- Introduction
- Why do people communicate?
- Different ways that people communicate
- How communication affects work and professional relationships
- The importance of being observant and responsive to an individual’s reactions
- How to establish an individual’s communication and language needs, wishes and preferences
- Barriers to communication
- How to check that communication has been understood
- Using communication skills to manage complex, sensitive, abusive or challenging situations and behaviours
- Example 1: An individual disclosing to you that they have been abused
- Example 2: An individual with schizophrenia experiencing frightening hallucinations
- Example 3: An individual in a heightened state of emotion becoming aggressive and threatening
- Example 4: An individual that is deafblind and only able to communicate via touch
- Confidentiality in day-to-day communication
- The tension between maintaining an individual’s confidentiality and disclosing concerns
- What is independent advocacy?
- Obtaining further support and guidance
Introduction
On this page, we will be looking at the importance of communication in health and social care.

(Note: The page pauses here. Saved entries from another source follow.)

-- ==== Sys2Proof/Tests/Slice0.lean ====
section
/-! SUPPORT. Tests: the word checks, words of the spec decoded, one step per instruction with results from
95_test_vectors.md (the vector's name is in each comment), and a witness for the hypotheses of every statement. -/

namespace Sys2Proof.Tests

open Sys2Proof.Machine Sys2Proof.Safety Sys2Proof.Claims

/-- Bytes from numbers. -/
def bytes (xs : List Nat) : List Byte := xs.map (BitVec.ofNat 8)

/-- The state right after reset with BUF loaded. -/
def withBuf (xs : List Nat) : State := State.reset.loadBuf (bytes xs)

/-- The state right after reset with STR loaded. -/
def withStr (cs : String) : State := State.reset.loadStr (ascii cs)

/-- The state right after reset with IVAL written. -/
def withIval (v : Int) : State := State.reset.loadIval (BitVec.ofInt 64 v)

/-- The state right after reset with the given events at the port. -/
def withEvents (p : List PortEvent) : State := State.reset.withPort p

/-- The frame of V-FR-1. -/
def frame1 : List Nat := [0x8D, 0x48, 0x40, 0xD6, 0x20, 0x2C, 0xC3, 0x71, 0xC3, 0x2C, 0xE0, 0x57, 0x60, 0x98]

/-- STATUS and RESULT after one command word. -/
def outcome (s : State) (w : Word) : Option (BitVec 8 × Result) :=
  match step (s.issue w) with
  | .next t => some (t.status, t.result)
  | .fault _ => none
  | .refused _ => none

/-- BUF[0..BUF_LEN) after one command word. -/
def bufAfter (s : State) (w : Word) : Option (List Byte) :=
  match step (s.issue w) with
  | .next t => some (bufOperand t)
  | .fault _ => none
  | .refused _ => none

/-! ## The word checks: an illegal word for each, refused, and a legal word for all -/

theorem test_wf_c : legalC 0x01040101#32 = false ∧ legalOp 0x01040101#32 = true ∧ legalImm 0x01040101#32 = true := by decide
theorem test_wf_op : legalOp 0x00000003#32 = false ∧ legalOp 0x00000017#32 = false ∧ legalOp 0x000000FF#32 = false
    ∧ legalC 0x00000003#32 = true ∧ legalImm 0x00000003#32 = true := by decide
theorem test_wf_imm : legalImm 0x00000100#32 = false ∧ legalImm 0x00010008#32 = false ∧ legalImm 0x00010020#32 = false
    ∧ legalC 0x00000100#32 = true ∧ legalOp 0x00000100#32 = true := by decide
theorem test_wf_legal : legalWord 0x00582102#32 = true ∧ legalWord 0x0000FF08#32 = true ∧ legalWord 0x00000031#32 = true
    ∧ legalWord 0x01040101#32 = false ∧ legalWord 0x00000032#32 = false ∧ legalWord 0x00000109#32 = false := by decide

/-! ## Decoding: a word of every constructor, written out from R60, R62 and R63 -/

theorem test_decode_slicer : decode 0x00000000#32 = .ok .nop ∧ decode 0x000D0401#32 = .ok (.slice 4 13)
    ∧ decode 0x000D0402#32 = .ok (.sliceb 4 13) := by decide
theorem test_decode_crc : decode 0x0000FF08#32 = .ok (.crctab 0xFF) ∧ decode 0x00000009#32 = .ok .crcgen
    ∧ decode 0x0000000A#32 = .ok .crcchk := by decide
theorem test_decode_scalar : decode 0x00000010#32 = .ok .uint ∧ decode 0x00000011#32 = .ok .addrb
    ∧ decode 0x00000012#32 = .ok .addri ∧ decode 0x00000013#32 = .ok .addrs ∧ decode 0x00000014#32 = .ok .text6
    ∧ decode 0x00000015#32 = .ok .altb ∧ decode 0x00000016#32 = .ok .sstat := by decide
theorem test_decode_lookup : decode 0x00080418#32 = .ok (.wvcat 4 8) := by decide
theorem test_decode_dispatch : decode 0x00000020#32 = .ok .decme ∧ decode 0x00000030#32 = .ok .decfr
    ∧ decode 0x00000031#32 = .ok .decfrs := by decide
theorem test_decode_rejects : decode 0x00000017#32 = .error (.reservedOp 0x17#8) ∧ decode 0x01000000#32 = .error .reservedC
    ∧ decode 0x00010008#32 = .error .immediateNotZero ∧ decode 0x00000109#32 = .error .immediateNotZero := by decide
theorem test_table_word : decodeTableWord 32 0x00582102 = some (.sliceb 33 88) ∧ decodeTableWord 32 0x01000000 = none := by decide

/-! ## One step per instruction -/

/-- V-IL-1, and V-IL-2. -/
theorem test_nop : outcome (withBuf [0x01]) 0x00000000#32 = some (0x00#8, .none)
    ∧ outcome (withBuf [0x01]) 0x00000100#32 = some (0x06#8, .none) := by decide
/-- V-SL-2: ten bits across two bytes. -/
theorem test_slice_crosses_bytes :
    outcome (withBuf [0xF0, 0x0F]) 0x000D0401#32 = some (0x00#8, .bytes [0x02#8, 0x01#8]) := by decide
/-- V-SL-7, V-SL-8, V-SL-9 and V-SL-15. -/
theorem test_slice_errors : outcome (withBuf [0xF0, 0x0F]) 0x00040001#32 = some (0x04#8, .none)
    ∧ outcome (withBuf [0xF0, 0x0F]) 0x00040501#32 = some (0x04#8, .none)
    ∧ outcome (withBuf [0xF0, 0x0F]) 0x00110101#32 = some (0x04#8, .none)
    ∧ outcome (withBuf [0xF0, 0x0F]) 0x01040101#32 = some (0x06#8, .none) := by decide
/-- V-SL-13. -/
theorem test_sliceb : bufAfter (withBuf [0xF0, 0x0F]) 0x000D0402#32 = some [0x02#8, 0x01#8] := by decide
/-- V-SL-14: BUF unchanged on an error. -/
theorem test_sliceb_error : bufAfter (withBuf [0xF0, 0x0F]) 0x00110102#32 = some [0xF0#8, 0x0F#8]
    ∧ outcome (withBuf [0xF0, 0x0F]) 0x00110102#32 = some (0x04#8, .none) := by decide
/-- V-CRC-4 and V-CRC-25. -/
theorem test_crctab : outcome State.reset 0x0000FF08#32 = some (0x00#8, .nat 0xFA0480)
    ∧ outcome State.reset 0x00010008#32 = some (0x06#8, .none) := by decide +kernel
/-- V-CRC-19: five digits, unpadded. -/
theorem test_crcgen : outcome (withBuf [0x01, 0x00]) 0x00000009#32
    = some (0x00#8, .crc 0x0E0D80#24 none none (ascii "e0d80")) := by decide +kernel
/-- V-CRC-9 and V-CRC-12. -/
theorem test_crcchk : outcome (withBuf [0x5D, 0x48, 0x40, 0xD6, 0xF8, 0x74, 0x0E]) 0x0000000A#32
      = some (0x00#8, .crc 0xF8740F#24 (some 0xF8740E#24) (some false) (ascii "f8740f"))
    ∧ outcome (withBuf [0x00, 0x00]) 0x0000000A#32 = some (0x01#8, .none) := by decide +kernel
/-- V-UI-3 and V-UI-1. -/
theorem test_uint : outcome (withBuf [0x01, 0x00]) 0x00000010#32 = some (0x00#8, .nat 256)
    ∧ outcome (withBuf []) 0x00000010#32 = some (0x00#8, .nat 0) := by decide
/-- V-AD-3 and V-AD-4. -/
theorem test_addrb : outcome (withBuf [0x00, 0xAB, 0xCD, 0xEF]) 0x00000011#32
      = some (0x00#8, .addr { val := 0xABCDEF#24, str := ascii "abcdef" })
    ∧ outcome (withBuf [0x01, 0x00, 0x00, 0x00]) 0x00000011#32 = some (0x02#8, .none) := by decide +kernel
/-- V-AD-9, V-AD-10 and V-AD-11. -/
theorem test_addri : outcome (withIval 0xFFFFFF) 0x00000012#32
      = some (0x00#8, .addr { val := 0xFFFFFF#24, str := ascii "ffffff" })
    ∧ outcome (withIval (-1)) 0x00000012#32 = some (0x02#8, .none)
    ∧ outcome (withIval 0x1000000) 0x00000012#32 = some (0x02#8, .none) := by decide +kernel
/-- V-AD-12: a model fault, no hardware outcome. -/
theorem test_addri_unwritten : step (State.reset.withFetchWord 32 0x12) = .fault .unwrittenIval := rfl
/-- V-AD-17. -/
theorem test_addrs : outcome (withStr "0001abcd") 0x00000013#32
    = some (0x00#8, .addr { val := 0x01ABCD#24, str := ascii "01abcd" }) := by decide +kernel
/-- V-AD-19, V-AD-20, V-AD-25 and V-AD-26. -/
theorem test_addrs_errors : outcome (withStr "1000000") 0x00000013#32 = some (0x02#8, .none)
    ∧ outcome (withStr "0x") 0x00000013#32 = some (0x01#8, .none) ∧ outcome (withStr "0x0x1") 0x00000013#32 = some (0x01#8, .none)
    ∧ outcome (withStr "0x1000000g") 0x00000013#32 = some (0x01#8, .none) := by decide +kernel
/-- V-T6-6 and V-T6-3. -/
theorem test_text6 : outcome (withBuf [0x04, 0x20, 0xC4, 0x14, 0x61, 0xCB]) 0x00000014#32 = some (0x00#8, .text (ascii "ABCDEFGK"))
    ∧ outcome (withBuf [0xFF]) 0x00000014#32 = some (0x00#8, .text (ascii "?")) := by decide +kernel
/-- V-AL-2: the multiplier is 4, not 16. -/
theorem test_altb : outcome (withBuf [0x0C, 0x38]) 0x00000015#32 = some (0x00#8, .sint 8900) := by decide +kernel
/-- V-AL-8 and V-AL-10. -/
theorem test_altb_errors : outcome (withBuf [0x0F, 0xEF]) 0x00000015#32 = some (0x03#8, .none)
    ∧ outcome (withBuf [0x10, 0x00]) 0x00000015#32 = some (0x01#8, .none) := by decide +kernel
/-- V-SS-3 and V-SS-5. -/
theorem test_sstat : outcome (withBuf [0x02]) 0x00000016#32 = some (0x00#8, .name (ascii "temporary alert"))
    ∧ outcome (withBuf [0x04]) 0x00000016#32 = some (0x05#8, .none) := by decide +kernel
/-- V-WV-4, V-WV-8 and V-WV-12. -/
theorem test_wvcat : outcome State.reset 0x00050118#32 = some (0x00#8, .optname (some (ascii "reserved")))
    ∧ outcome State.reset 0x00000518#32 = some (0x00#8, .optname none)
    ∧ outcome State.reset 0x00080118#32 = some (0x01#8, .none) := by decide +kernel
/-- V-WV-6: the name is the free value. -/
theorem test_wvcat_name : outcome State.reset 0x00070318#32 = some (0x00#8, .optname (some (Config.wvName 1 7))) := rfl
/-- V-ME-34 and V-ME-42. -/
theorem test_decme_ident : outcome (withBuf [0x0A, 0x2C, 0xC3, 0x71, 0xC3, 0x2C, 0xE0]) 0x00000020#32
      = some (0x00#8, .me (.ident 1#5 2#3 (ascii "KLM1023 ") (ascii "reserved")))
    ∧ outcome (withBuf [0x99, 0x44, 0x09, 0x94, 0x08, 0x38]) 0x00000020#32 = some (0x01#8, .none) := by decide +kernel
/-- V-ME-39. -/
theorem test_decme_velocity : outcome (withBuf [0x99, 0x44, 0x09, 0x94, 0x08, 0x38, 0x17]) 0x00000020#32
    = some (0x00#8, .me (.velocity 19#5 1#3 0#1 1#1 0#3 2116768#22 0#1 1#1 14#9 0#2 0#1 23#7)) := by decide +kernel
/-- V-FR-5. -/
theorem test_decfr_short : outcome (withBuf [0x5D, 0x48, 0x40, 0xD6, 0xF8, 0x74, 0x0E]) 0x00000030#32
    = some (0x00#8, .frame
        { len := 7, mode := .short, df := 11#5, ca := 5#3, aa := { val := 0x4840D6#24, str := ascii "4840d6" },
          crcMatch := false, crcHex := ascii "f8740f", payload := .passthrough (ascii "f8740e") }) := by decide +kernel
/-- V-FR-9 and V-FR-12. -/
theorem test_decfr_errors : outcome (withBuf [0x8D, 0x40, 0x62, 0x1D, 0x58, 0xC2, 0x82, 0xD6, 0x90, 0xC8, 0xAC, 0x28, 0x63, 0xA7])
      0x00000030#32 = some (0x03#8, .none)
    ∧ outcome (withBuf [0x8D, 0x48, 0x40, 0xD6, 0x20, 0x2C]) 0x00000030#32 = some (0x01#8, .none) := by decide +kernel
/-- The frame of V-FR-7 as a hexadecimal string in mixed case (V-FS-3 for the case rule). -/
theorem test_decfrs : outcome (withStr "9040621d58C382D690c8ac2863A7") 0x00000031#32
    = some (0x00#8, .frame
        { len := 14, mode := .extended, df := 18#5, ca := 0#3, aa := { val := 0x40621D#24, str := ascii "40621d" },
          crcMatch := false, crcHex := ascii "556f52", payload := .passthrough (ascii "58c382d690c8ac") }) := by decide +kernel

This will include the different methods that people use to communicate, as well as barriers to communication and ways to prevent misunderstandings. We will explore how to establish an individual’s preferred methods of communication and how effective communication can be used to positive effect in a variety of different situations.
We will also be touching on the importance of confidentiality in health and social care settings and how independent advocacy can be used to support individuals receiving care to have their voices heard.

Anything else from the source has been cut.